What does the word "scalability" mean in terms of Big O?

663 Views Asked by At

I've encountered a lot of sources claiming that:

Benchmarks estimate runtime, Big O estimates scalability.

They explained the meaning of "scalability" as follows:

Scalability tells you how your algorithm runtime scales. Meaning, how the computation time grows when you increase the input size. For $O\left(n\right)$ you double the size of the input, and you double the computation time. For $O\left(n^2\right)$ you double the size of the input, and you quadruple the computation time and so on.

Meaning, if your algorithm takes $f(n)$ steps in the worst case and $f \in O\left(n^2\right)$, then the ratio $\frac{f(2n)}{f(n)}$ is equal to $4$ for large enough values of $n$ (you double the input size, and you quadruple the computation time).

And it made so much sense. But recently I've been shown a counterexample proving that the above statement is just wrong. Consider the function $f\left(n\right) = n^2\left(\cos (n) + 2\right)$. We can see that $f \in O\left(n^2\right)$. Moreover, for those of you who want to notice that by $O\left(n^2\right)$ people usually mean $\Theta\left(n^2\right)$ we can easily observe that $f \in \Theta\left(n^2\right)$ as well:

enter image description here

But $f$ doesn't scale like $n^2$ in the sense that we can't claim that $\frac{f(2n)}{f(n)}$ is equal to $4$ (even approximately) for any (even large) values of n. I mean if we know that $f \in O\left(n^2\right)$ and if we double its input size, we can't just quadruple the computation time, because it's wrong.

I made a plot of $\frac{f(2n)}{f(n)}$ for you to visualise it:

enter image description here

It doesn't look like this ratio is tending towards 4.

So, my questions are:

  1. Why do people explain the meaning of "scalability" like that? Is there a reason for that or are they technically wrong?

  2. What does this word "scalability" mean, then? What exactly does Big O estimate, then (if not "scalability")?

In general, I'm looking for pure mathematical explanation of that. But don't make it too difficult, please: I'm still learning a single variable calculus. Thank you all in advance!

2

There are 2 best solutions below

8
On

The Landau symbols do not care about the exact behaviour of functions. $f\in O(g)$ means that for large $x$ we have $f$ scales at most so bad as $g$ in the sense that $f$ is bounded by a multiple of $g$.

When people explain it the way you mentioned it they are oversimplifying it, probably assuming that the other side would else not understand what one is talking about.

6
On

This (very nice) example is quite unusual - in practice functions $f(n)$ that actually come up and are $\Theta(n^2)$ typically satisfy $f(n)/n^2$ tends to some positive limit (rather than merely being bounded away from $0$ and $\infty$). So the simplified version of scalability - $\lim_{n\to\infty}f(2n)/f(n)$ - exists and is $4$.

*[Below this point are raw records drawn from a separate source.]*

/-- Ramp memory: the words that are not 0, at strictly rising addresses; an unlisted word reads 0 (R148). -/
abbrev RampMemory := List RampCell

/-- Descriptor modes (Table 9-2). -/
inductive RampMode where
  | one | two | three
  deriving DecidableEq, Repr

/-- Descriptor transfers (Table 9-2). -/
inductive Transfer where
  | step | line
  deriving DecidableEq, Repr

/-- Base ticks (Table 9-2). -/
inductive Tick where
  | ms10 | ms100 | s1 | s10
  deriving DecidableEq, Repr

/-- Descriptor triggers (Table 9-2). -/
inductive Trigger where
  | console
  | on (sig : TriggerSignal)
  deriving DecidableEq, Repr

/-- A descriptor: each field absent or present (Table 9-2). -/
structure RampDescriptor where
  base : Option Nat
  mode : Option RampMode
  transfer : Option Transfer
  targets : Option (List RampTarget)
  n : Option Nat
  l : Option Nat
  bk : Option Nat
  off1 : Option Int
  off2 : Option Int
  reload : Option Nat
  tick : Option Tick
  trigger : Option Trigger
  endAction : Option EndAction
  rearm : Option Bool
  deriving DecidableEq, Repr

/-- Slot states (Table 9-3). -/
inductive SlotState where
  | empty | loaded | armed | running | pausing | paused | holding
  deriving DecidableEq, Repr

/-- A program slot. -/
structure RampSlot where
  desc : RampDescriptor
  state : SlotState
  pointer : Nat
  n : Nat
  l : Nat
  b : Nat
  /-- Pace timer: its expiry, or stopped. -/
  timer : Option PartTime
  /-- Remaining pace time saved by a pause. -/
  saved : Option PartTime
  passes : Nat
  deriving DecidableEq, Repr

/-- An entry of the ownership table (R149). -/
structure Ownership where
  owner : Option (Fin 8)
  value : Option Nat
  deriving DecidableEq, Repr

/-- The Ramp Engine; ownership entries stand at the target's code (R174). -/
structure RampEngine where
  memory : RampMemory
  slots : Tab RampSlot 8
  owners : Tab Ownership 24
  deriving DecidableEq, Repr

/-! ## Emission Arbiter (chapter 10) -/

/-- An emission record (R166). -/
structure EmissionRecord where
  lastSent : Option Lanes
  /-- Refresh timer: its expiry, or stopped. -/
  refresh : Option PartTime
  /-- Member of the emission set. -/
  pending : Bool
  deriving DecidableEq, Repr

/-- A notice queue entry (R171). -/
structure NoticeEntry where
  notice : Notice
  count : Nat
  time : PartTime
  overflow : Bool
  deriving DecidableEq, Repr

/-- The kind of the previous grant (R169). -/
inductive GrantKind where
  | command | notice
  deriving DecidableEq, Repr

/-- The Emission Arbiter. -/
structure Emission where
  records : Tab EmissionRecord 30
  /-- Round-robin pointers, SCHEDULE to TRIP (R169). -/
  pointers : Tab (Fin 30) 5
  previous : GrantKind
  /-- Notice queue, oldest first (R171). -/
  queue : List NoticeEntry
  /-- Notice mask, bit i for the kind numbered i (R172). -/
  mask : BitVec 18
  deriving DecidableEq, Repr

/-! ## The whole part -/

/-- The state of the part. -/
structure State where
  /-- Commands waiting, first in, first out. -/
  pending : List Instr
  /-- Slots waiting at RING IN (the model's own, log entry 3). -/
  ringIn : List Slot
  /-- Signals sent by a block and not yet taken by another, oldest first (the model's own, log entry 2). -/
  signals : List Instr
  /-- Part time (Table 4, R2). -/
  now : PartTime
  ring : RingPort
  tracker : Tracker
  webs : Tab WebControl 4
  inputs : Tab InputChannel 32
  profiles : Tab ProfileHousing 2
  /-- Zone loops, (h, z) at 4h + z. -/
  loops : Tab ZoneLoop 8
  finishing : Tab Finishing 4
  monitors : Tab Monitor 2
  outputs : Tab OutputChannel 30
  ramp : RampEngine
  emission : Emission
  deriving DecidableEq, Repr

/-! ## Power-on reset values -/

def RingPort.reset : RingPort :=
  { resetHeld := false, node := Config.resetStraps, ring := .down, downAt := 0, boundary := none,
    ringOut := Tab.replicate 32 0 }

def CoverageBank.reset : CoverageBank :=
  { repeatLength := 0, runCount := 0, runs := Tab.replicate 32 ⟨0, 0, none⟩, state := .invalid }

/-- Table 1-6. -/
def TrackWeb.reset : TrackWeb :=
  { stations := Tab.replicate 7 0, mask := 0, stationsSet := false, bankA := CoverageBank.reset,
    bankB := CoverageBank.reset, cursorRun := 0, cursorLeft := 0, path := 0, encRef := none, queue := [],
    seqCounter := 0, wash := 0 }

def Tracker.reset : Tracker :=
  { webs := Tab.replicate 4 TrackWeb.reset, jobs := Tab.replicate 2 none }

def WebParams.reset : WebParams :=
  { width := 0, grammage := 0, vMove := 0, vRun := 0, hysteresis := 0, maxJump := 0, washLoad := 0,
    washLength := 0, trimStandby := .zero, trimCrawl := .zero, trimRun := .zero, chillMin := 0 }

/-- Table 2-4. -/
def WebControl.reset : WebControl :=
  { mode := .idle, v := 0, plan := none, causes := 0, params := WebParams.reset }

/-- Table 3-2. -/
def Subscription.reset : Subscription :=
  { enabled := false, node := 0, setId := 0, laneMap := Tab.ofFn (fun i => i.val), offset := 0, scale := 0,
    maxAge := 0 }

However, even for your function, there's still a reasonable sense in which doubling $n$, on average, increases $f(n)$ by a factor of $4$. What can we mean by "on average"? Well, to take an average you need to double more than once. If you double twice to go from $f(n)$ to $f(4n)$ then the average scaling factor of the two doublings that makes sense is the geometric mean (because you're trying to approximate by geometric growth), i.e. $\sqrt{f(4n)/f(n)}$. Now this doesn't tend to a limit either, but $\sqrt[k]{f(2^kn)/f(n)}$, i.e. the (geometric) average scaling factor from $k$ doublings, does tend to a limit as $k\to\infty$, which is $4$.